De son côté, Richard Bergeron, chef de Projet Montréal, a demandé la protection de la police pour sa famille, même s'il assure qu'il n'a fait l'objet d'aucune menace. C'est l'ancien chef de police Jacques Duchesneau, bien au fait des ramifications du crime organisé, qui lui avait suggéré d'agir ainsi l'été dernier. M. Bergeron ne l'a d'abord pas pris au sérieux, mais son ascension dans les intentions de vote l'a incité à se raviser.
Aujourd'hui, Mme Harel, qui se dit «imperméable» aux influences du milieu de la construction et des firmes de services professionnels, soutient être la mieux placée pour faire le ménage à l'Hôtel de Ville. Ses adversaires en disent autant. Gérald Tremblay affirme qu'il est l'homme de la situation, alors que Richard Bergeron se présente comme sans reproches et comme le seul des trois candidats à la mairie à incarner l'intégrité.
Peur dans les corridors
Le climat de peur s'est aussi insinué dans les corridors de l'hôtel de ville. Selon nos sources, des fonctionnaires cherchent à prendre leurs distances de ce qui semble être un système. Au cours des derniers mois, certains d'entre eux qui se sont confiés à des journalistes faisaient eux-mêmes état de leur peur et ont en conséquence modifié leur façon de communiquer avec les médias. La succession de scandales (informatique, compteurs d'eau, SHDM, réfection de la toiture de l'hôtel et promiscuité entre les élus et les entrepreneurs) a soulevé des questions dans l'appareil public sur la complaisance de la Ville qui a permis les pratiques douteuses.
Au cours des derniers mois, des employés ont aussi été congédiés pour avoir trempé dans des activités louches, comme la surfacturation au service informatique. D'autres ont été remerciés de leurs services (avec indemnité) pour avoir tenu le maire dans l'ignorance dans des dossiers litigieux. «J'ai de plus en plus confiance dans la fonction publique, dit le maire. Est-ce qu'il y en a encore [des cas problèmes]? Peut-être.»

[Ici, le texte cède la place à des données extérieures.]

-- ==== Sys2Proof/Decode.lean ====
section
/-! DEFINITION. The decoder's extraction and validation (30_encoding.md R60 to R79, R84), total on any bytes and
rejecting by name, and after it the encoder, written from the same tables. The checks that need the pc and the
capacity (R68, R81) are in Machine/Fetch.lean. -/

namespace Sys2Proof

/-- Register ids by number (10_state.md R21). -/
def RegId.ofNibble (n : Nibble) : RegId :=
  match n.toNat with
  | 0 => .rax | 1 => .rcx | 2 => .rdx | 3 => .rbx | 4 => .rsp | 5 => .rbp | 6 => .rsi | 7 => .rdi
  | 8 => .r8 | 9 => .r9 | 10 => .r10 | 11 => .r11 | 12 => .r12 | 13 => .r13 | 14 => .r14
  | _ => .noreg

/-- Class codes, the high nibble of byte 0; 0xD to 0xF are unrecognized (30_encoding.md R63). -/
def Icode.ofNibble (n : Nibble) : Option Icode :=
  match n.toNat with
  | 0 => some .halt | 1 => some .nop | 2 => some .cmov | 3 => some .irmovq
  | 4 => some .rmmovq | 5 => some .mrmovq | 6 => some .opq | 7 => some .jump
  | 8 => some .call | 9 => some .ret | 10 => some .pushq | 11 => some .popq
  | 12 => some .iotrap
  | _ => none

/-- The instruction's length in bytes, fixed by its class (30_encoding.md R61, R63, R86). INVALID has none. -/
def Icode.length : Icode → Nat
  | .halt | .nop | .ret | .iotrap => 1
  | .cmov | .opq | .pushq | .popq => 2
  | .jump | .call => 9
  | .irmovq | .rmmovq | .mrmovq => 10
  | .invalid => 0

/-- The class has a register byte: formats F2 and F10 (30_encoding.md R61). -/
def Icode.hasRegByte : Icode → Bool
  | .cmov | .opq | .pushq | .popq | .irmovq | .rmmovq | .mrmovq => true
  | .halt | .nop | .ret | .iotrap | .jump | .call | .invalid => false

/-- The offset of the class's valC field: 1 in F9, 2 in F10, none in F1 and F2 (30_encoding.md R61, R65). -/
def Icode.valCOffset : Icode → Option Nat
  | .jump | .call => some 1
  | .irmovq | .rmmovq | .mrmovq => some 2
  | .halt | .nop | .ret | .iotrap | .cmov | .opq | .pushq | .popq | .invalid => none

/-- The bad sentinel: the number of valid function codes of the class (30_encoding.md R66). -/
def Icode.badSentinel : Icode → Nat
  | .cmov | .jump => 7
  | .opq => 4
  | .iotrap => 6
  | .halt | .nop | .irmovq | .rmmovq | .mrmovq | .call | .ret | .pushq | .popq => 1
  | .invalid => 0

/-- Byte `k` of a sequence; a byte past its end counts as 0 (30_encoding.md R82). -/
def byteAt (bs : List Byte) (k : Nat) : Byte := bs.getD k 0

/-- The field extraction of 30_encoding.md R67, step (3), on the bytes from `pc` on: `none` for an
unrecognized class. A class without a register byte has `ra = rb = 15`, one without valC has `valC = 0` (R62). -/
def rawRecord (pc : Word) (bs : List Byte) : Option Record :=
  match Icode.ofNibble (hiNibble (byteAt bs 0)) with
  | none => none
  | some c =>
    some
      { icode := c
        ifun := loNibble (byteAt bs 0)
        ra := if c.hasRegByte then RegId.ofNibble (hiNibble (byteAt bs 1)) else .noreg
        rb := if c.hasRegByte then RegId.ofNibble (loNibble (byteAt bs 1)) else .noreg
        valC :=
          match c.valCOffset with
          | some off => wordOfBytes (fun k => byteAt bs (off + k))
          | none => 0
        valP := pc + BitVec.ofNat 64 c.length }

/-- The function-code check: below the class's bad sentinel, which for a class of one function code says
that it is 0 (30_encoding.md R66). -/
def Record.functionOk (r : Record) : Bool := decide (r.ifun.toNat < r.icode.badSentinel)

/-- The register checks of 30_encoding.md R70 to R77, "each opcode's specific comparison as tabulated". -/
def Record.registersOk (p : Params) (r : Record) : Bool :=
  match r.icode with
  | .cmov => r.ra.isReg && r.rb.isReg
  | .irmovq => !r.ra.isReg && r.rb.isReg
  | .pushq => !r.rb.isReg && (p.pushqRaAllowsNoreg || r.ra.isReg)
  | .popq => !r.rb.isReg && (p.popqRaAllowsNoreg || r.ra.isReg)
  | .rmmovq | .mrmovq | .opq => true
  | .halt | .nop | .jump | .call | .ret | .iotrap => true
  | .invalid => false

/-- The class's validity condition (30_encoding.md R69 to R78). -/
def Record.valid (p : Params) (r : Record) : Bool := r.functionOk && r.registersOk p

/-- The instruction a record stands for: its class and function code (30_encoding.md R63, R64) with its
operands; `none` for INVALID and for a function code outside the class's range. -/
def Record.instr? (r : Record) : Option Instr :=
  match r.icode, r.ifun.toNat with
  | .halt, 0 => some .halt
  | .nop, 0 => some .nop
  | .cmov, 0 => some (.rrmovq r.ra r.rb)
  | .cmov, 1 => some (.cmovle r.ra r.rb)
  | .cmov, 2 => some (.cmovl r.ra r.rb)
  | .cmov, 3 => some (.cmove r.ra r.rb)
  | .cmov, 4 => some (.cmovne r.ra r.rb)
  | .cmov, 5 => some (.cmovge r.ra r.rb)
  | .cmov, 6 => some (.cmovg r.ra r.rb)
  | .irmovq, 0 => some (.irmovq r.valC r.rb)
  | .rmmovq, 0 => some (.rmmovq r.ra r.valC r.rb)
  | .mrmovq, 0 => some (.mrmovq r.valC r.rb r.ra)
  | .opq, 0 => some (.addq r.ra r.rb)
  | .opq, 1 => some (.subq r.ra r.rb)
  | .opq, 2 => some (.andq r.ra r.rb)
  | .opq, 3 => some (.xorq r.ra r.rb)
  | .jump, 0 => some (.jmp r.valC)
  | .jump, 1 => some (.jle r.valC)
  | .jump, 2 => some (.jl r.valC)
  | .jump, 3 => some (.je r.valC)
  | .jump, 4 => some (.jne r.valC)
  | .jump, 5 => some (.jge r.valC)
  | .jump, 6 => some (.jg r.valC)
  | .call, 0 => some (.call r.valC)
  | .ret, 0 => some .ret
  | .pushq, 0 => some (.pushq r.ra)
  | .popq, 0 => some (.popq r.ra)
  | .iotrap, 0 => some .iotrap0
  | .iotrap, 1 => some .iotrap1
  | .iotrap, 2 => some .iotrap2
  | .iotrap, 3 => some .iotrap3
  | .iotrap, 4 => some .iotrap4
  | .iotrap, 5 => some .iotrap5
  | _, _ => none

/-- Why a byte sequence is not an instruction. -/
inductive DecodeError where
  /-- The class nibble is 0xD, 0xE or 0xF (30_encoding.md R79). -/
  | unrecognizedClass
  /-- The function code is not below the class's bad sentinel (R66). -/
  | badFunctionCode
  /-- A register id is outside the class's bound (R70, R71, R77). -/
  | badRegister
  /-- The sequence ends before the instruction does. No rule of the spec: the core's decoder always has
  bytes to read (R82), a byte list given by hand may not (log 17). -/
  | truncated
deriving DecidableEq, Repr

/-- Decode the instruction at the head of a byte sequence, and give the bytes after it (30_encoding.md R67
less its pc and capacity checks). Total: any bytes give an instruction or a reason. -/
def decode (p : Params) (bs : List Byte) : Except DecodeError (Instr × List Byte) :=
  if bs.isEmpty then .error .truncated
  else
    match rawRecord 0 bs with
    | none => .error .unrecognizedClass
    | some r =>
      if bs.length < r.icode.length then .error .truncated
      else if !r.functionOk then .error .badFunctionCode
      else if !r.registersOk p then .error .badRegister
      else
        match r.instr? with
        | some i => .ok (i, bs.drop r.icode.length)
        | none => .error .badFunctionCode

/-- The class of an instruction (30_encoding.md R64). -/
def Instr.icode : Instr → Icode
  | .halt => .halt
  | .nop => .nop
  | .rrmovq _ _ | .cmovle _ _ | .cmovl _ _ | .cmove _ _ | .cmovne _ _ | .cmovge _ _ | .cmovg _ _ => .cmov
  | .irmovq _ _ => .irmovq
  | .rmmovq _ _ _ => .rmmovq
  | .mrmovq _ _ _ => .mrmovq
  | .addq _ _ | .subq _ _ | .andq _ _ | .xorq _ _ => .opq
  | .jmp _ | .jle _ | .jl _ | .je _ | .jne _ | .jge _ | .jg _ => .jump
  | .call _ => .call
  | .ret => .ret
  | .pushq _ => .pushq
  | .popq _ => .popq
  | .iotrap0 | .iotrap1 | .iotrap2 | .iotrap3 | .iotrap4 | .iotrap5 => .iotrap

/-- Register numbers (10_state.md R21). -/
def RegId.nibble : RegId → Nibble
  | .rax => 0x0#4 | .rcx => 0x1#4 | .rdx => 0x2#4 | .rbx => 0x3#4
  | .rsp => 0x4#4 | .rbp => 0x5#4 | .rsi => 0x6#4 | .rdi => 0x7#4
  | .r8 => 0x8#4 | .r9 => 0x9#4 | .r10 => 0xA#4 | .r11 => 0xB#4
  | .r12 => 0xC#4 | .r13 => 0xD#4 | .r14 => 0xE#4 | .noreg => 0xF#4

/-- The register byte `ra:rb`, `ra` in the high nibble (30_encoding.md R61). -/
def regByte (ra rb : RegId) : Byte := byteOfNibbles ra.nibble rb.nibble

/-- The bytes of an instruction in memory order, from the opcode table and 30_encoding.md R61, R63, R64. -/
def encode : Instr → List Byte
  | .halt => [0x00#8]
  | .nop => [0x10#8]
  | .rrmovq ra rb => [0x20#8, regByte ra rb]
  | .cmovle ra rb => [0x21#8, regByte ra rb]
  | .cmovl ra rb => [0x22#8, regByte ra rb]
  | .cmove ra rb => [0x23#8, regByte ra rb]
  | .cmovne ra rb => [0x24#8, regByte ra rb]
  | .cmovge ra rb => [0x25#8, regByte ra rb]
  | .cmovg ra rb => [0x26#8, regByte ra rb]
  | .irmovq imm rb => [0x30#8, regByte .noreg rb] ++ wordBytes imm
  | .rmmovq ra disp rb => [0x40#8, regByte ra rb] ++ wordBytes disp
  | .mrmovq disp rb ra => [0x50#8, regByte ra rb] ++ wordBytes disp
  | .addq ra rb => [0x60#8, regByte ra rb]
  | .subq ra rb => [0x61#8, regByte ra rb]
  | .andq ra rb => [0x62#8, regByte ra rb]
  | .xorq ra rb => [0x63#8, regByte ra rb]
  | .jmp dest => [0x70#8] ++ wordBytes dest
  | .jle dest => [0x71#8] ++ wordBytes dest
  | .jl dest => [0x72#8] ++ wordBytes dest
  | .je dest => [0x73#8] ++ wordBytes dest
  | .jne dest => [0x74#8] ++ wordBytes dest
  | .jge dest => [0x75#8] ++ wordBytes dest
  | .jg dest => [0x76#8] ++ wordBytes dest
  | .call dest => [0x80#8] ++ wordBytes dest
  | .ret => [0x90#8]
  | .pushq ra => [0xA0#8, regByte ra .noreg]
  | .popq ra => [0xB0#8, regByte ra .noreg]
  | .iotrap0 => [0xC0#8]
  | .iotrap1 => [0xC1#8]
  | .iotrap2 => [0xC2#8]
  | .iotrap3 => [0xC3#8]
  | .iotrap4 => [0xC4#8]
  | .iotrap5 => [0xC5#8]

/-- The ten bytes in memory order of an opcode-table word `w` of `nbits` bits, the rest zero. The table puts
byte 0 in the HIGH bits of a row's first word ("byte 0 in bits [w-1:w-8]"), and that word is one byte for the
classes of odd length (F1, F9) and two for those of even length (F2, F10) (DEDUCED, log 5). -/
def tableBytes (nbits w : Nat) : List Byte :=
  let v := w % 2 ^ nbits
  let byte (k : Nat) : Byte := BitVec.ofNat 8 (v >>> (8 * k))
  let tail : List Byte := [byte 2, byte 3, byte 4, byte 5, byte 6, byte 7, byte 8, byte 9]
  if (nbits / 8) % 2 = 0 then byte 1 :: byte 0 :: tail else byte 0 :: byte 1 :: tail

/-- The instruction the decoder reads from an opcode-table word, at the spec's default parameters. -/
def decodeTableWord (nbits w : Nat) : Option Instr :=
  match decode Machine.defaultParams (tableBytes nbits w) with
  | .ok (i, _) => some i
  | .error _ => none

end Sys2Proof
end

Enrayer le fléau n'est pas une mince tâche. «Il y a une limite à ce que je peux faire. Je ne suis pas un policier», rappelle Gérald Tremblay. Le noeud du problème, ajoute-t-il, c'est que ceux qui savent des choses et qui détiennent des preuves n'osent pas témoigner à la police. Sans preuve, la vérité peut difficilement émerger et les inculpations sont impossibles.
Selon lui, la tenue d'une enquête publique pendant que se poursuivent les investigations policières risque d'être un frein pour faire le ménage. «Quand il y a une enquête [publique], les gens disparaissent», laisse tomber le maire. Après un long silence, il évoque le cas de l'enquête policière éventée dans les médias au printemps concernant la réfection de la toiture de l'hôtel de ville qui, selon lui, a saboté les possibilités d'épingler les «mafiosos», notamment par l'écoute électronique.
Depuis son arrivée au pouvoir, la situation s'est aggravée. Malgré cela, Gérald Tremblay soutient avoir commencé le ménage en 2006 et qu'il a besoin de quatre autres années pour finir le travail.